Декабрь пятнадцатого выдался холодным. Петроград казался Шломо вмерзшим в лед пароходом. Трубы его едва чадили. Палубы заносило белой ледяной крупой. Команда забилась в трюм и молила о спасении или скорой смерти. Вокруг царило уныние и отчаяние.
В один из таких тоскливых дней на Невском проспекте Соломон повстречал Уточкина. Полуголодный и плохо одетый Сергей Исаевич поразил его диким и больным взглядом.
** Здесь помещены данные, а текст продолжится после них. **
/-- CLU_KS_SLOT words (R246). -/
def KSlot.word (x : KSlot) (i : Nat) : Word :=
  if i = 1 then x.round
  else
    let key := x.obj.toNat
    let inSpad := key / 2 ^ 48 = 2
    let unit := if inSpad then coreMember (key % 2 ^ 48 / 2 ^ 21) * 2 ^ 13 + key % 2 ^ 21 / 256
      else key % 2 ^ 25 / 256
    fields [(63, 1), (61, x.scope.toNat), (60, b2n x.broken), (59, b2n x.chainPending), (49, popcount x.cur),
            (39, popcount x.nxt), (29, popcount x.parts), (24, b2n (decide inSpad)), (0, unit)]

/-- A core is in reset (R60). -/
def State.coreInReset (s : State) (c : Nat) : Bool := decide ((s.core c).run.state = .reset)

/-- A cluster is in reset: with its members (R361). -/
def State.clusterInReset (s : State) (k : Nat) : Bool := (List.range 8).all (fun m => s.coreInReset (memberCore k m))

/-- A cluster's block (R240), out of reset. -/
def State.cluLive (s : State) (k r : Nat) : Option Word :=
  let x := s.cluster k
  if r = 0 then
    let cr := k / 12
    some (fields [(16, 0x10), (12, 8), (11, b2n (decide (cr = 1 ∨ cr = 4))), (8, clusterPlinth k), (0, 1)])
  else if r = 8 then some (BitVec.ofNat 64 ((x.slots.map (fun p => 2 ^ p.1)).sum))
  else if r = 0x10 then some x.stalls
  else if r = 0x18 then some (fields [(9, b2n s.ft.broken), (8, b2n x.brokenClm), (0, x.brokenSpad.toNat)])
  else if r = 0x20 then some x.brokenEvents
  else if r = 0x28 then some (fields [(32, x.full.toNat), (16, x.peak.toNat), (0, s.cluWaits k)])
  else if r = 0x30 then some x.mcHold
  else if r = 0x38 then some x.absent
  else if within r 0x100 0x100 then
    some (match SMap.find? x.slots ((r - 0x100) / 0x10) with
      | some y => y.word (r % 0x10 / 8)
      | none => 0)
  else none

/-- A cluster's block: its reset values while the cluster is in reset (R438; DEDUCED, log entry 105). -/
def State.cluWord (s : State) (k r : Nat) : Option Word :=
  if s.clusterInReset k && decide (r ≠ 0) then (s.cluLive k r).map (fun _ => 0) else s.cluLive k r

/-! ## CORE_ (R58–R66) -/

/-- State codes (R60). -/
def CoreState.code : CoreState → Nat
  | .idle => 0 | .running => 1 | .done => 2 | .edge => 3 | .parked => 4 | .held => 5 | .doneFault => 6 | .reset => 7

/-- The state that CORE_STATUS shows: HELD while the module is HELD with its strands frozen (R60; DEDUCED, log
entry 12). -/
def State.coreShown (s : State) (c : Nat) : CoreState :=
  if s.job.st = .held && s.coreFrozen c && decide ((s.core c).run.state = .running) then .held
  else (s.core c).run.state

/-- A mask of the strands that meet a condition. -/
def strandMask (k : Core) (f : Strand → Bool) : Nat :=
  ((List.range 4).map (fun t => b2n (f (SMap.get {} k.strands t)) * 2 ^ t)).sum

/-- A strand is blocked in `twait` (R60). -/
def Strand.inTwait (x : Strand) : Bool :=
  match x.wait with
  | .twait _ _ _ => true
  | _ => false

/-- CORE_STATUS (R60). -/
def State.coreStatus (s : State) (c : Nat) : Word :=
  let k := s.core c
  fields [(20, strandMask k (fun x => x.atEnd)), (16, strandMask k Strand.inTwait), (15, b2n (decide (k.run.loaded ≠ 0))),
          (12, k.run.ctx.toNat), (0, (s.coreShown c).code)]

/-- CORE_LATCH_FAULT (R62). -/
def State.latchFault (s : State) (c : Nat) : Word :=
  let a := (s.core c).arr
  fields [(32, a.lfTotal.toNat), (24, a.lfLostCount.toNat), (20, a.lfInCourse.toNat),
          (16, s.start.img.latchThreshold), (1, b2n a.lfLost), (0, b2n a.lfMarked)]
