/-- The received ledger takes a reduction packet that the quoin die accepts as its own (R311). -/
def State.noteReceived (s : State) (p : Packet) : State :=
  if s.isReduction p && s.isSelf (addrModule p.dst) then
    { s with mortar := { s.mortar with recv := SMap.modify {} s.mortar.recv p.srcModule.toNat (fun l => l.note p) } }
  else s

/-- Reset every ledger; the epoch is the closed lift (R313). -/
def State.resetLedgers (s : State) : State :=
  { s with mortar := { s.mortar with sent := [], recv := [], epoch := s.msn.lift.closed } }

/-- The entries of a ledger as the block holds them (R314). -/
def ledgerBytes (m : SMap Ledger) : List Byte :=
  (List.range 4096).flatMap (fun a =>
    let l := if a = 4095 then {} else SMap.get {} m a
    wordBytes l.sum ++ wordBytes l.count)

/-- A word of a block in the fast tier. -/
def State.fastWord (s : State) (off : Nat) : Nat := (s.mem.word (fastKey off)).toNat

/-- The reduction block in force (R299): one whose header is being read is judged by its generation alone (R303). -/
def State.redInForce (s : State) : Option RedBlock :=
  s.mortar.red.filter (fun b => !s.mortar.loading || decide (bitsOf (s.fastWord b.offset) 60 4 = 1))

/-- Write a snapshot of the ledgers into the block in force (R314), epoch and then course last: none is written when no
block is in force. -/
def State.snapshot (s : State) (course : Word) : State :=
  match s.redInForce with
  | none => s
  | some b =>
    (((s.fastWrite (b.offset + 0x10000) (ledgerBytes s.mortar.sent)).fastWrite (b.offset + 0x20000)
      (ledgerBytes s.mortar.recv)).fastWrite (b.offset + 8) (wordBytes s.mortar.epoch)).fastWrite (b.offset + 16)
      (wordBytes course)

/-- A block comes into force, or none (R299, R302): the header and entries of one are read from the edge on. -/
def State.setBlock (s : State) (b : Option Nat) : State :=
  { s with mortar := { s.mortar with red := b.map (fun o => ({ offset := o } : RedBlock)), loading := b.isSome } }

/-! ## The reduction block (R299–R303) -/

/-- A bucket entry's words. -/
def bucketOf (i : Nat) (a b c : Nat) : Bucket :=
  { idx := i, grpEn := bitOf a 58, group := BitVec.ofNat 6 (bitsOf a 52 6), e := BitVec.ofNat 8 (bitsOf a 44 8),
    base := bitsOf b 0 46, elements := bitsOf c 0 40 }

/-- The end of a bucket. -/
def Bucket.stop (b : Bucket) : Nat := b.base + 8 * b.elements

/-- What reading the entries has given so far: those taken, how many were not, and the violations. -/
structure BucketScan where
  taken : List Bucket := []
  bad : Nat := 0
  viols : List Viol := []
Едва узнав Соломона, он тут же попросился сыграть с ним в бильярд по рублю за шар. Когда Шломо отказал, сославшись на спешку, бывший авиатор расплакался. Смахивая с ресниц замерзающие слезы, Уточкин признался, что не ел уже три дня и с трудом стоит на ногах.
Соломон долго отпаивал его водкой и горячим чаем в ближайшем трактире. Величайший спортсмен и сорвиголова, участник перелета из Санкт-Петербурга в Москву, первым поднявший моноплан с Комендантского аэродрома, хлебал жидкие щи и нес откровенную чушь. Сверкая безумными глазами и заикаясь, Уточкин рассказывал Шломо, что повстречал во время прогулки императора и тот пригласил его — великого русского авиатора — в гости: обсудить перспективы воздушного флота. Что завтра, ну или уж послезавтра — наверняка, когда спадет жар, Сергей Исаевич отправится в Зимний дворец на утренний кофий к царю.
Розенблюм смотрел на этого некогда блестящего, глубокого и светлого человека, и сердце его наполнялось горечью. Уточкин был окончательно и бесповоротно безумен.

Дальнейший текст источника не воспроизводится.